#### WHAT THE EXERCISE ASKS
Write out the line that contains "(s.finishDecode j code).host = s.host", then every following line to the end of the records below, with no other lines and no changes.
____________________
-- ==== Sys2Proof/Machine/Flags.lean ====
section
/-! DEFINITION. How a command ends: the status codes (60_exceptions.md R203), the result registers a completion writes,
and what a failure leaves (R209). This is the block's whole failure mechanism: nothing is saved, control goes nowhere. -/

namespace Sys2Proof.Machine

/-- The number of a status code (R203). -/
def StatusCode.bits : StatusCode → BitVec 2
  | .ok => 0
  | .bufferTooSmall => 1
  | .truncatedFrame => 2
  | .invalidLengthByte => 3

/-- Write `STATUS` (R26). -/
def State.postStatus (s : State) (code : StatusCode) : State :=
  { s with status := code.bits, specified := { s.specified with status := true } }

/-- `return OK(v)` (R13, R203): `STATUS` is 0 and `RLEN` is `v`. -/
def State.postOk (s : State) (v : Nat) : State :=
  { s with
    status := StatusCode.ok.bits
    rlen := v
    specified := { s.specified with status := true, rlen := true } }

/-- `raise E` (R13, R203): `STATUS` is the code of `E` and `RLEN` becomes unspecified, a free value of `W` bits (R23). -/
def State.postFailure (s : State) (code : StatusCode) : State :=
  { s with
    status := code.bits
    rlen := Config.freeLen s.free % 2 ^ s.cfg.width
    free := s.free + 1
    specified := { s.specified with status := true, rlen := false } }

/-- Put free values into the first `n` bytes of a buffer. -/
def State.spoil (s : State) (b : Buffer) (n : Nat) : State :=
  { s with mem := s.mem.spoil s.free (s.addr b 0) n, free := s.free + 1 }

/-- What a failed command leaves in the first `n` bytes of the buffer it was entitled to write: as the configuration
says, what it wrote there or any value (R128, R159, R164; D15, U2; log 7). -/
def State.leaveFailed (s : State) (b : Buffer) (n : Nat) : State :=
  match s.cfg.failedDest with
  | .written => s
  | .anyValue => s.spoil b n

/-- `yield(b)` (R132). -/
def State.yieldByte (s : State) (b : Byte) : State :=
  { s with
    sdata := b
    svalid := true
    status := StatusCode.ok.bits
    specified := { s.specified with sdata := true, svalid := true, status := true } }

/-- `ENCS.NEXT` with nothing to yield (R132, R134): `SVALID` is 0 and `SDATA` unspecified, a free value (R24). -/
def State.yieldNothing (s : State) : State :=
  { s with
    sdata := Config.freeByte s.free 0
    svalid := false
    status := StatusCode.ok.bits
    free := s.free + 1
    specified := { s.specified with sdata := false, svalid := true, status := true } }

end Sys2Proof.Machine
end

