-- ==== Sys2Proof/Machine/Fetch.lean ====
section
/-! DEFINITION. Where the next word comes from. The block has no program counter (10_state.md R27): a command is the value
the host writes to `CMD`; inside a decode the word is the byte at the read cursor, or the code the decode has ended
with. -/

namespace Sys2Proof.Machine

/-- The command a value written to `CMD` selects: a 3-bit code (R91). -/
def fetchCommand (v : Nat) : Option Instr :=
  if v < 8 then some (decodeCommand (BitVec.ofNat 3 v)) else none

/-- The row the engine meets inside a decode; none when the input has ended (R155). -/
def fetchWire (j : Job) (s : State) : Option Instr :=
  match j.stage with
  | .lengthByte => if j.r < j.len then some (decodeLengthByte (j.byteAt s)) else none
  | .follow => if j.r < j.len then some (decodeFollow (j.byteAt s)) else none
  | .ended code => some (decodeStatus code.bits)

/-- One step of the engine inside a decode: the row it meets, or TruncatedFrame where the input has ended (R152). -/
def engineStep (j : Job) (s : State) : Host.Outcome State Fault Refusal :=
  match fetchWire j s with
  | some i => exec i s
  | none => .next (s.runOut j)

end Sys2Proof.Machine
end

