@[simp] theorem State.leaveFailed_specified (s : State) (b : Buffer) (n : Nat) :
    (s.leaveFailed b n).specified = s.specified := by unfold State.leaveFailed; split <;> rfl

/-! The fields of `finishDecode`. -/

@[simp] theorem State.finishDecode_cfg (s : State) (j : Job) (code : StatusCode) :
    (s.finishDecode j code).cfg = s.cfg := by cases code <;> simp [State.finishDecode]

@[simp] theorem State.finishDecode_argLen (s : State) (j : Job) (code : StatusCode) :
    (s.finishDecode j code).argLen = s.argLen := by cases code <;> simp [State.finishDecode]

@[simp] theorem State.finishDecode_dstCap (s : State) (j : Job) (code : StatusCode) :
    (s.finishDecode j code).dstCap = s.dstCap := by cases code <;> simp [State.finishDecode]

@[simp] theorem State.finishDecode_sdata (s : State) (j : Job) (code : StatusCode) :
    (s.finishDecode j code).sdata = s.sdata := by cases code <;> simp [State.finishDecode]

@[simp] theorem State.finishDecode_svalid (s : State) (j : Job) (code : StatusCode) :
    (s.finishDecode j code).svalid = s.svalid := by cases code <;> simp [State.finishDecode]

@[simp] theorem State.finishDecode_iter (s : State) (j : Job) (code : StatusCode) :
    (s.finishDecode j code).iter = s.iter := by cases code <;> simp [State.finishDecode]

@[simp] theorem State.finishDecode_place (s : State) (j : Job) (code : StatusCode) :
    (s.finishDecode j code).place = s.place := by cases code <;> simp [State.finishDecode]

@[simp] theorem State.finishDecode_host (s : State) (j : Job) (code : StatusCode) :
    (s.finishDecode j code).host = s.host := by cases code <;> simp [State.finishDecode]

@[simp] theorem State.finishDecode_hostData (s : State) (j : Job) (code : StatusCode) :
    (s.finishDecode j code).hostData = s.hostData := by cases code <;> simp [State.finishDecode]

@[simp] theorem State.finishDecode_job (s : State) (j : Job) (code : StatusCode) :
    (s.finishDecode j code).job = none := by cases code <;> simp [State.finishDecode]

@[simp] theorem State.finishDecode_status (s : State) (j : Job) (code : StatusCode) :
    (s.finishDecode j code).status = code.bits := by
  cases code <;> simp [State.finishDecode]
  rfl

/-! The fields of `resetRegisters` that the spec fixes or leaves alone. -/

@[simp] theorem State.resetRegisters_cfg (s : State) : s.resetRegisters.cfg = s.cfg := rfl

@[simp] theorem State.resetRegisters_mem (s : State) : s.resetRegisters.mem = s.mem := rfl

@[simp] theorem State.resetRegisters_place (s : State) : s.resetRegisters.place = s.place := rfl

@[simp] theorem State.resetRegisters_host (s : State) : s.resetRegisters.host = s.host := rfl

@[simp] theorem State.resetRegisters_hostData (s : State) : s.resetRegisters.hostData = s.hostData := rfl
____________________
#### EXERCISE SOLUTION
    (s.finishDecode j code).host = s.host := by cases code <;> simp [State.finishDecode]

@[simp] theorem State.finishDecode_hostData (s : State) (j : Job) (code : StatusCode) :
    (s.finishDecode j code).hostData = s.hostData := by cases code <;> simp [State.finishDecode]

@[simp] theorem State.finishDecode_job (s : State) (j : Job) (code : StatusCode) :
    (s.finishDecode j code).job = none := by cases code <;> simp [State.finishDecode]

@[simp] theorem State.finishDecode_status (s : State) (j : Job) (code : StatusCode) :
    (s.finishDecode j code).status = code.bits := by
  cases code <;> simp [State.finishDecode]
  rfl

/-! The fields of `resetRegisters` that the spec fixes or leaves alone. -/

@[simp] theorem State.resetRegisters_cfg (s : State) : s.resetRegisters.cfg = s.cfg := rfl

@[simp] theorem State.resetRegisters_mem (s : State) : s.resetRegisters.mem = s.mem := rfl

@[simp] theorem State.resetRegisters_place (s : State) : s.resetRegisters.place = s.place := rfl

@[simp] theorem State.resetRegisters_host (s : State) : s.resetRegisters.host = s.host := rfl

@[simp] theorem State.resetRegisters_hostData (s : State) : s.resetRegisters.hostData = s.hostData := rfl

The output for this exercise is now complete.